> ASSIGNED TASK: For this listing, the lines between the one holding "cosValue n l" and the one holding "(addProd n q i j l).length", inclusive, must be set down exactly.

^^^^^^^^

-- ==== Sys2Proof/Word.lean ====
section
/-! DEFINITION. The word types of the block and its real-number type.

Registers, encoded fields and integer space elements are bit vectors, because the spec treats them as
bits (R9, R21, R40).  A `Num` is a real number (R12). -/

namespace Sys2Proof

/-- A 32-bit scalar register, control register or command word (R21, R30, R90). -/
abbrev Word := BitVec 32

/-- One element of a `u8` space (R40), and an element of GF(256) (R120). -/
abbrev Byte := BitVec 8

/-- One element of a `u1` space (R40). -/
abbrev Bit := BitVec 1

/-- One element of the `u16` space `MSG`: a UTF-16 unit (R40). -/
abbrev Half := BitVec 16

/-- A register field of a command word: it names one of `x[0]` to `x[15]` (R91). -/
abbrev RegNum := BitVec 4

/-- The `sel` field of a command word: a space number or a control register number (R91). -/
abbrev Sel := BitVec 8

/-- A number of the field generated by the rationals and `cos(π/64)`: its coefficients over
`1, t1, ..., t31` with `tk = 2*cos(k*π/64)`, the zeros at the end left out.  Every constant of the
spec's real-valued rules (the luma weights, `1/sqrt(8)`, the cosines of R180 and R232) lies in it. -/
abbrev CosNum := List Rat

/-- A `Num` of the spec, a real number (R12): `base + a1*r(k1) + a2*r(k2) + ...`, where the list
`atoms` has the pairs `(k, a)`.  The reals `r(0), r(1), ...` are any reals at all: nothing in the model
says what they are (`Config.realAtoms`), so a `Num` that the host writes, that an unwritten element
holds or that an implementation computes is not confined to a field.  The rules' operations are sums
and products with constants, so each value they give is again such a combination, and exact (log entry
3). -/
structure Num where
  base : CosNum
  atoms : List (Nat × CosNum)
  deriving DecidableEq, Repr, Inhabited

end Sys2Proof
end

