-- ==== Sys2Proof/Laws/Cosine.lean ====
section
/-! SUPPORT. The arithmetic of `Sys2Proof/Machine/Cosine.lean` over the reals: each operation on
coefficients is the operation on the real numbers they stand for. -/

namespace Sys2Proof.Machine

open Cosine

/-! ### The value of a coefficient list -/

/-- The value of coefficients in any ring, mapped into the reals. -/
noncomputable def evalFrom {α : Type} (f : α → ℝ) (n : Nat) : (k : Nat) → List α → ℝ
  | _, [] => 0
  | k, q :: l => f q * cosUnit n k + evalFrom f n (k + 1) l

theorem evalFrom_rat (n k : Nat) (l : List Rat) :
    evalFrom (fun q : ℚ => (q : ℝ)) n k l = cosValueFrom n k l := by
  induction l generalizing k with
  | nil => rfl
  | cons q l ih => simp only [evalFrom, cosValueFrom, ih]

theorem cosValue_eq (n : Nat) (l : List Rat) :
    cosValue n l = evalFrom (Rat.castHom ℝ) n 0 l := (evalFrom_rat n 0 l).symm

@[simp] theorem cosUnit_zero (n : Nat) : cosUnit n 0 = 1 := rfl

theorem cosUnit_pos {n k : Nat} (h : k ≠ 0) :
    cosUnit n k = 2 * Real.cos (k * Real.pi / (2 * n)) := by simp [cosUnit, h]

theorem addAt_length {α : Type} [Add α] (q : α) (k : Nat) (l : List α) :
    (addAt q k l).length = l.length := by
  induction l generalizing k with
  | nil => cases k <;> rfl
  | cons c cs ih => cases k <;> simp [addAt, ih]

theorem addCos_length {α : Type} [Add α] [Neg α] (n : Nat) (q : α) (m : Nat) (l : List α) :
    (addCos n q m l).length = l.length := by
  simp only [addCos]; split_ifs <;> simp [addAt_length]

theorem addProd_length {α : Type} [Add α] [Neg α] (n : Nat) (q : α) (i j : Nat) (l : List α) :
    (addProd n q i j l).length = l.length := by
  simp only [addProd]; split_ifs <;> simp [addAt_length, addCos_length]

section Ring

variable {α : Type} [CommRing α] (f : α →+* ℝ) (n : Nat)

theorem evalFrom_addAt (q : α) (j k : Nat) (l : List α) (h : k < l.length) :
    evalFrom f n j (addAt q k l) = evalFrom f n j l + f q * cosUnit n (j + k) := by
  induction l generalizing j k with
  | nil => simp at h
  | cons c cs ih =>
    cases k with
    | zero => simp only [addAt, evalFrom, map_add, Nat.add_zero]; ring
    | succ k =>
      simp only [addAt, evalFrom, ih (j + 1) k (by simpa using h)]
      rw [show j + 1 + k = j + (k + 1) by omega]; ring

/-- Adding a cosine of any natural multiple of `π/(2n)`. -/
theorem evalFrom_addCos (hn : 0 < n) (q : α) (m : Nat) (l : List α) (h : l.length = n) :
    evalFrom f n 0 (addCos n q m l) =
      evalFrom f n 0 l + f q * (2 * Real.cos (m * Real.pi / (2 * n))) := by
  have hn' : (n : ℝ) ≠ 0 := by exact_mod_cast hn.ne'
  -- the angle depends on `m` modulo `4n` only
  have h1 : Real.cos (m * Real.pi / (2 * n)) =
      Real.cos (((m % (4 * n) : Nat) : ℝ) * Real.pi / (2 * n)) := by
    have hm : (m : ℝ) = (4 * n) * ((m / (4 * n) : Nat) : ℝ) + ((m % (4 * n) : Nat) : ℝ) := by
      exact_mod_cast (Nat.div_add_mod m (4 * n)).symm
    rw [hm, show ((4 * n) * ((m / (4 * n) : Nat) : ℝ) + ((m % (4 * n) : Nat) : ℝ)) * Real.pi / (2 * n)
      = ((m % (4 * n) : Nat) : ℝ) * Real.pi / (2 * n) + ((m / (4 * n) : Nat) : ℝ) * (2 * Real.pi) by
        field_simp; ring, Real.cos_add_nat_mul_two_pi]
  have hr : m % (4 * n) < 4 * n := Nat.mod_lt _ (by omega)
  simp only [addCos]
  generalize m % (4 * n) = r at h1 hr
  rw [h1]
  -- and it is even about `2n`
  have h2 : Real.cos ((r : ℝ) * Real.pi / (2 * n)) =
      Real.cos (((if 2 * n < r then 4 * n - r else r : Nat) : ℝ) * Real.pi / (2 * n)) := by
    split_ifs with hc
    · rw [Nat.cast_sub hr.le]
      rw [show ((4 * n : Nat) - (r : ℝ)) * Real.pi / (2 * n) = 2 * Real.pi - r * Real.pi / (2 * n) by
        push_cast; field_simp; ring, Real.cos_two_pi_sub]
    · rfl
  have hk : (if 2 * n < r then 4 * n - r else r) ≤ 2 * n := by split_ifs <;> omega
  rw [h2]
  generalize (if 2 * n < r then 4 * n - r else r) = k at hk
  split_ifs with c0 c1 c2 c3
  · subst c0
    rw [evalFrom_addAt f n _ _ _ _ (by omega)]
    simp only [map_add, Nat.zero_add, cosUnit_zero, Nat.cast_zero, zero_mul, zero_div, Real.cos_zero]
    ring
  · rw [evalFrom_addAt f n _ _ _ _ (by omega), Nat.zero_add, cosUnit_pos c0]
  · subst c2
    rw [show (k : ℝ) * Real.pi / (2 * k) = Real.pi / 2 by field_simp, Real.cos_pi_div_two]
    ring
  · subst c3
    rw [evalFrom_addAt f n _ _ _ _ (by omega)]
    rw [show ((2 * n : Nat) : ℝ) * Real.pi / (2 * n) = Real.pi by push_cast; field_simp, Real.cos_pi]
    simp only [map_neg, map_add, Nat.zero_add, cosUnit_zero]
    ring
  · rw [evalFrom_addAt f n _ _ _ _ (by omega), Nat.zero_add, cosUnit_pos (by omega),
      Nat.cast_sub (by omega)]
    rw [show ((2 * n : Nat) - (k : ℝ)) * Real.pi / (2 * n) = Real.pi - k * Real.pi / (2 * n) by
      push_cast; field_simp, Real.cos_pi_sub, map_neg]
    ring

/-- Adding the product of two basis elements. -/
theorem evalFrom_addProd (hn : 0 < n) (q : α) (i j : Nat) (hi : i < n) (hj : j < n) (l : List α)
    (h : l.length = n) :
    evalFrom f n 0 (addProd n q i j l) =
      evalFrom f n 0 l + f q * (cosUnit n i * cosUnit n j) := by
  simp only [addProd]
  split_ifs with c0 c1 c2
  · subst c0; rw [evalFrom_addAt f n _ _ _ _ (by omega)]; simp
  · subst c1; rw [evalFrom_addAt f n _ _ _ _ (by omega)]; simp
  all_goals
    rw [evalFrom_addCos f n hn _ _ _ (by rw [addCos_length]; exact h),
      evalFrom_addCos f n hn _ _ _ h, cosUnit_pos c0, cosUnit_pos c1]
    have key : ∀ d : ℝ, Real.cos d = Real.cos ((i : ℝ) * Real.pi / (2 * n) - j * Real.pi / (2 * n)) →
        evalFrom f n 0 l + f q * (2 * Real.cos d) +
            f q * (2 * Real.cos (((i + j : Nat) : ℝ) * Real.pi / (2 * n))) =
          evalFrom f n 0 l + f q * (2 * Real.cos ((i : ℝ) * Real.pi / (2 * n)) *
            (2 * Real.cos ((j : ℝ) * Real.pi / (2 * n)))) := by
      intro d hd
      rw [hd, show ((i + j : Nat) : ℝ) * Real.pi / (2 * n) =
        (i : ℝ) * Real.pi / (2 * n) + j * Real.pi / (2 * n) by push_cast; ring,
        Real.cos_add, Real.cos_sub]
      ring
    refine key _ ?_
  · rw [Nat.cast_sub (by omega), ← Real.cos_neg]; congr 1; ring
  · rw [Nat.cast_sub (by omega)]; congr 1; ring

theorem mulRow_length [DecidableEq α] (i : Nat) (a : α) (j : Nat) (b acc : List α) :
    (mulRow n i a j b acc).length = acc.length := by
  induction b generalizing j acc with
  | nil => rfl
  | cons c cs ih => simp only [mulRow, ih]; split_ifs <;> simp [addProd_length]

theorem mulFrom_length [DecidableEq α] (b : List α) (i : Nat) (a acc : List α) :
    (mulFrom n b i a acc).length = acc.length := by
  induction a generalizing i acc with
  | nil => rfl
  | cons c cs ih => simp only [mulFrom, ih]; split_ifs <;> simp [mulRow_length]

theorem mul_length [DecidableEq α] (a b : List α) : (mul n a b).length = n := by
  simp [mul, mulFrom_length, zero]

theorem evalFrom_mulRow [DecidableEq α] (hn : 0 < n) (i : Nat) (hi : i < n) (a : α) (j : Nat) (b acc : List α)
    (hb : j + b.length ≤ n) (h : acc.length = n) :
    evalFrom f n 0 (mulRow n i a j b acc) =
      evalFrom f n 0 acc + f a * cosUnit n i * evalFrom f n j b := by
  induction b generalizing j acc with
  | nil => simp [mulRow, evalFrom]
  | cons c cs ih =>
    simp only [List.length_cons] at hb
    simp only [mulRow, evalFrom]
    split_ifs with hc
    · rw [ih (j + 1) acc (by omega) h, hc, map_zero]; ring
    · rw [ih (j + 1) _ (by omega) (by rw [addProd_length]; exact h),
        evalFrom_addProd f n hn _ i j hi (by omega) _ h, map_mul]
      ring

theorem evalFrom_mulFrom [DecidableEq α] (hn : 0 < n) (b : List α) (hb : b.length ≤ n) (i : Nat) (a acc : List α)
    (ha : i + a.length ≤ n) (h : acc.length = n) :
    evalFrom f n 0 (mulFrom n b i a acc) =
      evalFrom f n 0 acc + evalFrom f n i a * evalFrom f n 0 b := by
  induction a generalizing i acc with
  | nil => simp [mulFrom, evalFrom]
  | cons c cs ih =>
    simp only [List.length_cons] at ha
    simp only [mulFrom, evalFrom]
    split_ifs with hc
    · rw [ih (i + 1) acc (by omega) h, hc, map_zero]; ring
    · rw [ih (i + 1) _ (by omega) (by rw [mulRow_length]; exact h),
        evalFrom_mulRow f n hn i (by omega) c 0 b acc (by omega) h]
      ring

theorem evalFrom_replicate_zero (j m : Nat) : evalFrom f n j (List.replicate m 0) = 0 := by
  induction m generalizing j with
  | zero => rfl
  | succ m ih => simp [List.replicate_succ, evalFrom, ih]

@[simp] theorem evalFrom_zero (j : Nat) : evalFrom f n j (zero α n) = 0 :=
  evalFrom_replicate_zero f n j n

/-- The product of coefficient lists is the product of the reals. -/
theorem evalFrom_mul [DecidableEq α] (hn : 0 < n) (a b : List α) (ha : a.length ≤ n) (hb : b.length ≤ n) :
    evalFrom f n 0 (mul n a b) = evalFrom f n 0 a * evalFrom f n 0 b := by
  rw [mul, evalFrom_mulFrom f n hn b hb 0 a _ (by omega) (by simp [zero]), evalFrom_zero]
  ring

theorem evalFrom_addList (j : Nat) (a b : List α) :
    evalFrom f n j (addList a b) = evalFrom f n j a + evalFrom f n j b := by
  induction a generalizing j b with
  | nil => simp [addList, evalFrom]
  | cons c cs ih =>
    cases b with
    | nil => simp [addList, evalFrom]
    | cons d ds => simp only [addList, evalFrom, map_add, ih]; ring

^^^^^^^^

> RESPONSE BELOW:
    cosValue n l = evalFrom (Rat.castHom ℝ) n 0 l := (evalFrom_rat n 0 l).symm

@[simp] theorem cosUnit_zero (n : Nat) : cosUnit n 0 = 1 := rfl

theorem cosUnit_pos {n k : Nat} (h : k ≠ 0) :
    cosUnit n k = 2 * Real.cos (k * Real.pi / (2 * n)) := by simp [cosUnit, h]

theorem addAt_length {α : Type} [Add α] (q : α) (k : Nat) (l : List α) :
    (addAt q k l).length = l.length := by
  induction l generalizing k with
  | nil => cases k <;> rfl
  | cons c cs ih => cases k <;> simp [addAt, ih]

theorem addCos_length {α : Type} [Add α] [Neg α] (n : Nat) (q : α) (m : Nat) (l : List α) :
    (addCos n q m l).length = l.length := by
  simp only [addCos]; split_ifs <;> simp [addAt_length]

theorem addProd_length {α : Type} [Add α] [Neg α] (n : Nat) (q : α) (i j : Nat) (l : List α) :
    (addProd n q i j l).length = l.length := by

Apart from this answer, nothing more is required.